On a more everyday subject, I was interested to read the report about bank loan appeals last week.   Professor Russell Griggs, who I know well, was appointed independent arbitrator under last year’s Project Merlin pact between Government and the banks, with a remit to adjudicate when companies with sales of up to £25 million feel that they have been unfairly refused credit.  Most appeals were from retailers, construction companies, restaurants and hotels complaining about limits placed on overdrafts or credit cards. Half of the amounts in dispute were sums of less than £5,000, although a few were higher than £1 million.  During the first year of the scheme, 114,000 applications (14 percent) were declined by the Taskforce banks, of which 2,177 were taken to appeal.  Of these, the report reveals that 39.5 percent were successful.

Professor Griggs says he thinks the numbers are reasonable, given that no one had any idea how many appeals there would be, but that the banks need to ensure all customers know they can appeal, which not all do currently and that needs to change.  He adds the suggestion that, if more knew they could appeal, there is a possibility more might apply for credit in the first place.

That is perhaps one of the most worrying comments in the whole report.  My experience of talking to many SMEs is that there is limited awareness of the appeals process, even from companies who genuinely believe they, or their financial numbers, have been misinterpreted by a banker.  We can all play our part in making small businesses aware of the process, details of which can be found at: http://www.icaew.com/~/media/Files/Technical/Business-and-financial-management/SMEs/BBF%20Factsheet%20Appeals%20Process.ashx

Thursday, 3 May 2012

Weekly Blog by Philip King, CEO of the ICM - ' The long and the short of it'


I've been to some interesting meetings this week but one, in particular, reminded me of the importance of looking at both the short and the long term.

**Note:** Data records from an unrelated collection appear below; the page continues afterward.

/-- An analyser. -/
structure Analyser where
  cfg    : Word
  src    : Word
  from_  : Nat                     -- the frame from which it runs
  x      : Sparse Int
  tracks : List Partial_
  next   : Nat                     -- the next block
  out    : List (Nat × List (Nat × Int)) -- results not yet written: block, controllers and values
  deriving DecidableEq, Repr

def Analyser.reset : Analyser := { cfg := 0#32, src := 0#32, from_ := 0, x := [], tracks := [], next := 0, out := [] }

/-- What a working-memory error struck (R249). -/
inductive WmUnit where
  | ch (k : Fin 8)
  | an (a : Fin 2)
  deriving DecidableEq, Repr

/-- The spectral unit. -/
structure Spec where
  halted : Bool
  err    : Word
  ueCnt  : Word
  miss   : Word
  satCnt : Word
  ch     : Tab SpecCh 8
  an     : Tab Analyser 2
  next   : Nat                     -- the next block of the channels
  struck : List WmUnit             -- errors of the block under way
  ueAt   : List Nat                -- ETs of the last working-memory errors
  deriving DecidableEq, Repr

def Spec.reset : Spec :=
  { halted := false, err := 0#32, ueCnt := 0#32, miss := 0#32, satCnt := 0#32, ch := Vector.replicate 8 SpecCh.reset,
    an := Vector.replicate 2 Analyser.reset, next := 0, struck := [], ueAt := [] }

def Spec.setErr (s : Spec) (n : Nat) : Spec × Bool := ({ s with err := s.err ||| (1#32 <<< n) }, s.err == 0#32)

/-- Partitions that a channel is admitted with: those of a build in place of the old (R240). -/
def SpecCh.admitted (c : SpecCh) : Nat :=
  match c.build with
  | some b => b.parts
  | none => match c.swap with | some x => x.2.parts | none => c.p

/-- The pages of a channel: those of its impulse, and of one built whose block has not come. -/
def SpecCh.allPages (c : SpecCh) : List Nat := c.pages ++ (match c.swap with | some x => x.2.pages | none => [])

/-- Rounds of a channel and of an analyser (R224). -/
def convRounds (p : Nat) : Nat := if p = 0 then 0 else 64 * p + 1536
def anLam (cfg : Word) : Nat := 10 + bits cfg 25 24
def anRounds (cfg : Word) : Nat := if bit cfg 31 then ((anLam cfg + 1) / 2 + 2) * 2 ^ anLam cfg / 4 else 0

def Spec.rounds (s : Spec) : Nat :=
  (s.ch.toList.map fun c => convRounds c.admitted).foldl (· + ·) 0 + (s.an.toList.map fun a => anRounds a.cfg).foldl (· + ·) 0

def Spec.parts (s : Spec) : Nat := (s.ch.toList.map SpecCh.admitted).foldl (· + ·) 0

/-- No work is configured (R225). -/
def Spec.idle (s : Spec) : Bool := (s.ch.toList.all fun c => c.owner.isNone) && s.an.toList.all fun a => !bit a.cfg 31

/-- y[n] of a channel, zero before its blocks (R236, R237). -/
def SpecCh.yAt (c : SpecCh) (n : Int) : Int :=
  if n < 0 then 0 else
  match c.y.find? fun b => b.1 == n.toNat / 256 with
  | some b => b.2.getD (n.toNat % 256) 0
  | none => 0

end Sys2Proof.Machine
end

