/-- The divisor that auto-baud measures (R396), none where the character is ignored. -/
def Ser.measure (p : Ser) (fe882 : Bool) (ch : SerChar) : Option Nat :=
  let num := 72 * refHz fe882
  let t := ch.edges.getLastD 0
  let near (r : Nat) : Bool := decide (9 * r * t ≤ 10 * num) && decide (10 * num ≤ 11 * r * t)
  if edges55 ch.edges = false ∨ t = 0 ∨ num < 300 * t ∨ 3000000 * t < num then none
  else if p.role = 3 then
    if near 1000000 then some (divOf fe882 1000000) else if near 3000000 then some (divOf fe882 3000000) else none
  else some (rdiv ((16 * t : Nat) : Int) 9).toNat

/-- Data and parity bits of the configured character. -/
def Ser.dataLen (p : Ser) : Nat := 8 + (if bits p.cfg 5 4 = 0 then 0 else 1)

/-- The character that a receiver makes of its samples (R391–R393), stamped `ts`; `now` is the instant in the line's unit. -/
def Ser.charOf (p : Ser) (ts now : Nat) (m : Sampler) (fin : CharEnd) : RxChar :=
  { data := dataBits m.got, fe := fin != .stopHigh, pe := parityBad (bits p.cfg 5 4) m.got, ovr := false, brk := false, ts := ts,
    idle := p.idleBefore m.count now }

/-- Where the receiver and the line stand after a character (R392). -/
def Ser.afterChar (p : Ser) (now : Nat) (m : Sampler) : CharEnd → Ser
  | .stopHigh => { p with rx := .hunting, line := true, high := some (now - (m.high - 1) * p.div / 16) }
  | .earlyEdge => { p with rx := .receiving, line := false, high := none }
  | .stopLow => { p with rx := .receiving, line := false, high := none, waitHigh := true }

/-- The stamp of an instant: ET in 1/512 es, and the half of its REFCLK period (R45). -/
def State.stamp (s : State) (half : Bool) : Nat := s.time.et + (if half then 1 else 0)

/-- A character that auto-baud has measured: the first preamble byte of a TSB port, consumed by the console. -/
def autoChar (ts : Nat) : RxChar := { data := 0x55#8, fe := false, pe := false, ovr := false, brk := false, idle := true, ts := ts }

/-- A character arrives while auto-baud waits (R396). -/
def State.autobaud (s : State) (n : Fin 4) (ch : SerChar) : State :=
  let p := s.ser.get n
  match p.measure s.nv.cfg.fe882 ch with
  | none => s
  | some d =>
    let s := s.updSer n fun p => { p with baud := setBits p.baud 23 0 d, locked := true, rx := .hunting, line := true, feRun := 0,
                                          high := some (s.line64 ch.half) }
    if p.role = 3 then s.serStore n (autoChar (s.stamp ch.half)) else s.raise (161 + 2 * n.val)

/-- XON and XOFF as the console role handles them in hardware (R397). -/
def Ser.flow (p : Ser) (c : RxChar) : Option Ser :=
  if p.role ≠ 4 ∨ c.tagged = true then none
  else if c.data = 0x13#8 then some { p with xoffRx := true, feRun := 0 }
  else if c.data = 0x11#8 then
    some (if p.txHeld = [] then { p with xoffRx := false, feRun := 0 }
          else { p with xoffRx := false, feRun := 0, sent := p.txHeld, txHeld := [] })
  else none

/-- A completed character is stored, and four framing errors in a row arm auto-baud again (R393, R396). -/
def State.serKeep (s : State) (n : Fin 4) (c : RxChar) : State :=
  (s.serStore n c).updSer n fun p => if p.feRun ≥ 4 then p.rearm else p

/-- A character completes while a receiver takes characters. One whose samples are all low may be the beginning of a break: it is
stored when the line goes high before that (R392, R394). DEDUCED (assumption log 85). -/
def State.serChar (s : State) (n : Fin 4) (m : Sampler) (fin : CharEnd) (half : Bool) : State :=
  let p := s.ser.get n
  let now := s.line64 half
  let c := p.charOf (s.stamp half) now m fin
  match p.flow c with
  | some q => (s.updSer n fun _ => ({ q with sent := if s.serDrives n then q.sent else p.sent } : Ser).afterChar now m fin).raise (161 + 2 * n.val)
  | none =>
    let s := s.updSer n fun p => p.afterChar now m fin
    if m.low then s.updSer n fun p => { p with pend := some c } else s.serKeep n c

/-- Traffic that a fenced receiver does not take: it stores nothing (R395), and where the line has come to stand stays known, for the port
that may transmit once the fence is lifted (R413). -/
def Ser.overhears (p : Ser) : Bool := p.rx == .fenced && !p.waitHigh

/-- SERIAL_CHARACTER. -/
def execSerialCharacter (n : Fin 4) (ch : SerChar) (s : State) : Out' :=
  let p := s.ser.get n
  let m := sampled p.dataLen ch.samples
  .next (s.when s.serOn fun s =>
    if p.rx = .autobaud then s.autobaud n ch
    else if p.takes then (match m.fin with | some fin => s.serChar n m fin ch.half | none => s)
    else if p.overhears then
      (match m.fin with | some fin => s.updSer n fun p => { p.afterChar (s.line64 ch.half) m fin with rx := .fenced } | none => s)
    else s)

/-- A receiver that a break can come to: one that takes characters, or whose last one was all low. -/
def Ser.breakable (p : Ser) : Bool := p.takes || p.pend.isSome
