/-- A port of no hall becomes the supervisor's by its first valid transaction, where the record names none (R26).
DEDUCED (assumption log 71). -/
def State.claimSup (s : State) (p : Fin 2) : State :=
  if s.foyer.sup.isNone = true ∧ p = 0 then
    { s with foyer := { s.foyer with sup := some 0 } }.updHall 0 fun h => { h with binding := word (2 ^ 30) }
  else s

/-- What every valid transaction brings (R26, R212, R328, R339, R351). DEDUCED (assumption log 71). -/
def State.validTxn (s : State) (p : Fin 2) : State :=
  let s := s.claimSup p
  let s := s.updPort p fun q => { q with crcRun := 0, txnCnt := satInc q.txnCnt 1, asleep := false }
  match s.attached p with
  | some h => s.traffic (hallIx h)
  | none => s

/-- The bytes that a response phase drives after the sync byte (R333). -/
def answerBytes (r : PortRes) (seq : Nat) (data : List Byte) : List Byte :=
  let body := [byte r.code, byte seq] ++ (if r = .ok then data else [])
  let c := crc16 body
  body ++ [byte (c / 256), byte c]

/-- What a response phase drives: busy bytes until the answer is ready, the sync byte, the answer (R326). How many busy bytes is
free (assumption log 117). -/
def driven (busy : Nat) (ans : List Byte) : List Byte := List.replicate busy 0xFF#8 ++ 0x5A#8 :: ans

/-- The end of a transaction: its response phase, if it has one, its result, HA_RDY, HA_IRQ_n. DEDUCED (assumption log 70). -/
def State.portEnd (s : State) (p : Fin 2) (code seq : Nat) (resp : Bool) (ph : Phase) (r : PortRes) (data : List Byte) : State :=
  let whole := ph == .whole
  let s := if resp && whole then
      { s with fresh := s.fresh + 1 }.updPort p fun q => { q with answer := driven (Config.busyBytes s.fresh) (answerBytes r seq data) }
    else s
  let r := if resp && !whole then .aborted else r
  ((s.portRecord p code seq r).portBusy p).irqEval p

/-- A valid transaction that did not end in OK is counted (HPp_REFUSE_CNT). DEDUCED (assumption log 70). -/
def State.refuseIf (s : State) (p : Fin 2) (b : Bool) : State :=
  if b then s.updPort p fun q => { q with refuse := satInc q.refuse 1 } else s

/-- Codes whose header is followed directly by the CRC (R335). DEDUCED (assumption log 70). -/
def readType (code : Nat) : Bool := code == 0x30 || code == 0x34 || code == 0x37

/-- A complete transaction with a correct CRC. `act` is what its code does on the states that allow it, from the length check on:
the state, the result, the answer data. -/
def State.txn (s : State) (p : Fin 2) (code seq : Nat) (ph : Phase) (act : State → State × PortRes × List Byte) : State :=
  if s.portOn p = false then s else
  let q := s.port p
  if q.rdy = false then s.notReady p code seq else
  let isHello := code == 0x3F
  -- 3.2 lets the host clock the result of a write; a read and a HELLO always have a response phase
  let resp := readType code || isHello || (q.st == .uhp3 && q.version == 0x0302 && ph != .none)
  match q.st with
  | .down => s
  | .uhp2 => (s.refuseIf p true).portBusy p
  | .fenced =>
    if isHello then
      let x := act (s.validTxn p)
      (x.1.refuseIf p (x.2.1 != .ok)).portEnd p code seq resp ph x.2.1 x.2.2
    else s.portEnd p code seq false ph .fenced []
  | .opened =>
    if isHello then
      let x := act (s.validTxn p)
      (x.1.refuseIf p (x.2.1 != .ok)).portEnd p code seq resp ph x.2.1 x.2.2
    else s.portEnd p code seq resp ph (if codeDefined 0x0302 code then .notNegotiated else .unknownCode) []
  | .uhp3 =>
    if codeDefined q.version code then
      let x := act (s.validTxn p)
      (x.1.refuseIf p (x.2.1 != .ok)).portEnd p code seq resp ph x.2.1 x.2.2
    else s.portEnd p code seq resp ph .unknownCode []

/-- A result without effect. -/
def State.res (s : State) (r : PortRes) : State × PortRes × List Byte := (s, r, [])

/-- The length check and the attachment of a code whose length is not fixed (R28, R334). -/
def State.attachedOp (s : State) (p : Fin 2) (len max : Nat) (f : Fin 8 → State × PortRes × List Byte) : State × PortRes × List Byte :=
  if len = 0 then s.res .ok
  else if len > max then s.res .tooLong
  else match s.attached p with
    | some h => f (hallIx h)
    | none => s.res .notAttached

/-- The same where the length is fixed. -/
def State.attachedFix (s : State) (p : Fin 2) (len fix : Nat) (f : Fin 8 → State × PortRes × List Byte) : State × PortRes × List Byte :=
  if len ≠ fix then s.res .badLength
  else match s.attached p with
    | some h => f (hallIx h)
    | none => s.res .notAttached

/-! ### READ and WRITE (R336, R345) -/

/-- Areas of the Foyer SRAM that are a hall's own. -/
inductive Area where
  | cmd | cpl | index
  deriving DecidableEq, Repr

/-- The area that a transfer lies wholly in. -/
def areaOf (h : Fin 8) (addr n : Nat) : Option Area :=
  let within (lo size : Nat) : Bool := decide (0x20000000 + lo ≤ addr ∧ addr + n ≤ 0x20000000 + lo + size)
  if within (cmdBase h) 0x1000 then some .cmd
  else if within (cplBase h) 0x1000 then some .cpl
  else if within (0x10000 + 0x20 * h.val) 0x20 then some .index
  else none

/-- The bytes that a READ of a hall's own area returns. -/
def State.areaRead (s : State) (h : Fin 8) (addr n : Nat) : Area → List Byte
  | .index => ((s.indexBlock h).drop (addr - (0x20010000 + 0x20 * h.val))).take n
  | .cmd => s.sramRead (addr - 0x20000000) n
  | .cpl => s.sramRead (addr - 0x20000000) n

/-- DEDUCED (assumption log 69). -/
def State.doRead (s : State) (p : Fin 2) (addr len : Nat) : State × PortRes × List Byte :=
  s.attachedOp p len 4096 fun h =>
    match areaOf h addr len with
    | some a => (s, .ok, s.areaRead h addr len a)
    | none => s.res .denied

/-- A slot of the command ring holds a posted entry that CP0 has not taken (R345). -/
def Ring.slotPosted (r : Ring) (slot : Nat) : Bool :=
  (List.range r.waiting).any fun i => (r.cmdHead + BitVec.ofNat 16 i).toNat % r.len == slot
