-- ==== Sys2Proof/Certificates/Slice0/Obligations.lean ====
section
/-! DEFINITION. The statements for the provers. Each says which rules of spec/ it rests on; where a statement speaks of an order or a
value that the model chose, its docstring names the assumption-log entry. -/

open Sys2Proof Sys2Proof.Machine

/-! ### The queue and the whole machine -/

/-- A step takes the command at the front of the queue and is exec of it on the state with the queue's rest. -/
def Obligations.StepRunsTheFrontCommand : Prop :=
  ∀ (s : State) (c : Instr) (cs : List Instr), s.pending = c :: cs → step s = exec c { s with pending := cs }

/-- With no command waiting one REFCLK edge passes (the model's choice, assumption log 1): away from the bring-up edge, where REFCLK
runs and RESET_n has been sampled high, the edge count rises by one and, once rendering runs, ET by 2/512 es; where no event of a
mapped trigger is on its way to SCHED (its arrival is the model's choice, assumption log 91), no hall, no voice, no memory changes. -/
def Obligations.AnEmptyQueuePassesOneEdge : Prop :=
  ∀ (s : State), s.pending = [] →
    ∃ t, step s = .next t ∧ t.pending = [] ∧
      (s.time.armed = false → s.time.refclk = true → s.time.counting = true →
        t.time.rclk = s.time.rclk + 1 ∧ t.time.et = (if s.time.running then s.time.et + 2 else s.time.et) ∧
        (s.sched.mapped = [] → t = { s with time := t.time, irqf := t.irqf })) ∧
      (s.time.refclk = false ∨ s.time.counting = false → t = s.forward ∧ (s.sched.mapped = [] → t = s))

/-- From reset nothing waits, both memories list nothing, the device is held by RESET_n and the power-on cause is recorded (R478,
R480). The model's readings and choices: assumption log 8; that RESET_n is low at
reset is its choice too, assumption log 11. -/
def Obligations.ResetIsWellFormed : Prop :=
  State.reset.memoriesWf = true ∧ State.reset.queueWf = true ∧ State.reset.pending = [] ∧ State.reset.pins.resetLow = true ∧
    State.reset.pwr.cause = 1#32 ∧ State.reset.time.running = false ∧ State.reset.voices = [] ∧ State.reset.sys.err = 0#32

/-- Every step keeps both memories in canonical form: addresses strictly rising, no entry equal to what an unlisted address reads
as; the wave memory's flips, poisons and pages too. -/
def Obligations.EveryStepKeepsTheMemoriesCanonical : Prop :=
  ∀ (s t : State), s.memoriesWf = true → step s = .next t → t.memoriesWf = true

/-- Every step takes exactly the command at the front of the queue: the queue after it is the rest of the queue before it. -/
def Obligations.EveryStepTakesOneCommand : Prop :=
  ∀ (s t : State), step s = .next t → t.pending = s.pending.tail

/-- A queue of well-formed commands never stops the block, however many steps are taken. -/
def Obligations.WellFormedQueuesNeverStop : Prop :=
  ∀ (s : State) (k : Nat), s.queueWf = true → ∃ t : State, core.run k s = .next t ∧ t.pending = s.pending.drop k

/-- The only commands that are refused are those whose operands no row of the table admits; every other completes. That such a command
is refused, and which operands a row admits, is the model's choice, assumption log 10. -/
def Obligations.OnlyIllFormedCommandsAreRefused : Prop :=
  ∀ (c : Instr) (s : State), (c.wf = false → exec c s = .refused .illFormed) ∧ (c.wf = true → ∃ t : State, exec c s = .next t)

/-- What never comes back: the unit's identifier and grade stay; the rollback fuses never fall; the life cycle never goes back a
stage; a retired page of the flash list stays in it. Over every step (R41, R467, R463, R270). The counter of free values, which is
the model's own, never falls. The model's readings and choices: assumption log 2. -/
def Obligations.WhatEveryStepKeeps : Prop :=
  ∀ (s t : State), step s = .next t →
    t.nv.uid = s.nv.uid ∧ t.nv.a16 = s.nv.a16 ∧ (s.nv.fuses ≤ 64 → s.nv.fuses ≤ t.nv.fuses ∧ t.nv.fuses ≤ 64) ∧
    s.nv.life.stage ≤ t.nv.life.stage ∧ (∀ p ∈ s.nv.retired, p ∈ t.nv.retired) ∧ s.fresh ≤ t.fresh

/-! ### The register bus (spec/00_scope.md R8–R12, spec/01_architecture.md R33–R42, R473) -/

/-- The four accesses that reach no register: nothing is read or written, read data are zero, the flag of the access is set, and the
address is captured where the register of errors was all zero (R8, R34, R35, R42, R473). That an address from 0x4000_0000 on that lies
in no block counts as register space is the model's choice, assumption log 107. -/
def Obligations.AccessesThatReachNothing : Prop :=
  ∀ (s : State) (i : Initiator) (a : Word) (write : Bool),
    (regSpace a.toNat = true → ∃ t : State, exec (.wrongWidthAccess i a write) s = .next t ∧ t.sys.err = setFlag s.sys.err 0 ∧
      t.sys.errAddr = (if s.sys.err = 0#32 then a else s.sys.errAddr) ∧ (write = false → t.bus.data = 0#32) ∧
      t = { s with sys := { s.sys with err := t.sys.err, errAddr := t.sys.errAddr }, irqf := t.irqf, bus := { s.bus with data := t.bus.data } }) ∧
    (s.reach i a.toNat = .unmapped → ∃ t : State, exec (.unmappedAccess i a write) s = .next t ∧ t.sys.err = setFlag s.sys.err 1 ∧
      t.sys.errAddr = (if s.sys.err = 0#32 then a else s.sys.errAddr) ∧ (write = false → t.bus.data = 0#32) ∧
      t = { s with sys := { s.sys with err := t.sys.err, errAddr := t.sys.errAddr }, irqf := t.irqf, bus := { s.bus with data := t.bus.data } }) ∧
    (s.reach i a.toNat = .denied → ∃ t : State, exec (.deniedAccess i a write) s = .next t ∧ t.sys.err = setFlag s.sys.err 2 ∧
      t.sys.errAddr = (if s.sys.err = 0#32 then a else s.sys.errAddr) ∧ (write = false → t.bus.data = 0#32) ∧
      (s.mgmt.withheld = 0 → s.mgmt.tokens > 0 → t.nv.logNext = (s.nv.logNext + 1) % 2 ^ 32) ∧
      t = { s with sys := { s.sys with err := t.sys.err, errAddr := t.sys.errAddr }, irqf := t.irqf, bus := { s.bus with data := t.bus.data },
                   nv := t.nv, mgmt := t.mgmt }) ∧
    (∀ b, s.reach i a.toNat = .off b → ∃ t : State, exec (.offDomainAccess i a write) s = .next t ∧ t.pwr.err = setFlag s.pwr.err 0 ∧
      t.pwr.errAddr = (if s.pwr.err = 0#32 then a else s.pwr.errAddr) ∧ (write = false → t.bus.data = 0#32) ∧
      t = { s with pwr := { s.pwr with err := t.pwr.err, errAddr := t.pwr.errAddr }, bus := { s.bus with data := t.bus.data } })

/-- SYS_ERR_ADDR captures the address only when an error arrives while SYS_ERR is all zero, and the first setting of a bit raises
source 0 (R42). -/
def Obligations.SysErrAddrCapturesTheFirst : Prop :=
  ∀ (s : State) (n : Nat) (a : Word),
    ((s.sysErr n a).sys.errAddr = if s.sys.err = 0#32 then a else s.sys.errAddr) ∧
    (s.sys.err = 0#32 → (s.sysErr n a).irqf = s.irqf.raise 0) ∧ (s.sys.err ≠ 0#32 → (s.sysErr n a).irqf = s.irqf) ∧
    (∀ i v, i = .mp ∨ i = .cp0 → (s.busWrite i 0x40000030 v).sys.errAddr = s.sys.errAddr ∧
      (s.busWrite i 0x40000030 v).sys.err = s.sys.err &&& ~~~v)

/-- A write that reaches a register with no behaviour of its own is the write that the register's access code lets through:
SYS_SCRATCH takes it, SYS_ERR is cleared where it holds ones, SYS_STEP and a reserved offset ignore it (R9, and the access codes of the
register table in spec/01_architecture.md); nothing else changes. Through the register window the supervisor rings no other hall's
doorbell and writes no other hall's rings or staging buffers (R29; how far that reaches is the model's reading, assumption log 124). -/
def Obligations.PlainRegisterWrites : Prop :=
  ∀ (s : State) (i : Initiator) (v : Word),
    exec (.registerWrite i 0x4000003C#32 v) s = .next { s with sys := { s.sys with scratch := v } } ∧
    exec (.registerWrite i 0x40000030#32 v) s = .next { s with sys := { s.sys with err := s.sys.err &&& ~~~v } } ∧
    exec (.registerWrite i 0x40000004#32 v) s = .next s ∧ exec (.registerWrite i 0x40000038#32 v) s = .next s ∧
    (∀ a b off, s.reach i a.toNat = .ok b off → s.writeEffect i b off v = none → isPairLo b off = false → isPairHi b off = false →
      (b = .sram ∨ b = .rom ∨ b = .wave ∨ b = .alcove) ∨ exec (.registerWrite i a v) s = .next (s.regPut b off v)) ∧
    (∀ h : Fin 8, h ≠ 0 → s.pwr.answers pdCtrl = true → exec (.hallDbWrite .window h v) s = .next s) ∧
    (∀ a off, s.reach .window a.toNat = .ok .sram off → s.inOtherHall off = true → exec (.registerWrite .window a v) s = .next s)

Businesses often make decisions that seem right at the time but can then look back two, five, or even 30 years later and realise how flawed their thinking must have been.  I was reading a book recently that reminded me that, in 1982, IBM didn't buy Microsoft because - at $100 million – it was too expensive, and there are countless other examples of businesses failing to take, or turning down, an opportunity that would have been transforming.  I've been listening to Steve Jobs' autobiography in the car over the last few weeks; Nolan Bushnell's decision not to invest $50,000 in return for 33% of a company that recently hit a valuation of $600 billion must stand out as the biggest of all big missed opportunities (although he's done pretty well out of speaking in public about that missed opportunity)!

It's all too easy to make decisions for the short-term that fail to cater for the long term needs of the business and we often see very senior people lose their jobs (football and FTSE100 companies are primary examples) because short term results are not good enough.  The problem with this is that short-term expediency ends up driving the organisation and that often isn't best for the business, its people, or the economy.  CIMA published a fascinating report recently called Rebooting Business: Valuing the Human Dimension.  The report draws on the experience and views of a number of senior business leaders and to quote from the summary:

"If they get the human dimension right, companies will be able to focus their resources on the right things and create value for the long term.  One of the greatest challenges to realising the potential of the human dimension is the level of focus on quarterly reporting and short-term results. The value that people add will not appear in the quarterly reports and may not be apparent in the short run, but it must be given its due if we expect to make the right decisions.  Adopting strategies that will sustain success for a business is not a 'nice to have'………….."

One of the ICM's key priorities is to work with organisations and individuals to raise the value of the human dimension in business by developing the careers of credit professionals and by raising the performance of the teams they work in and run.  It's great to hear serious business leaders recognising that people are as important as numbers, and need to be a priority for sustainable business.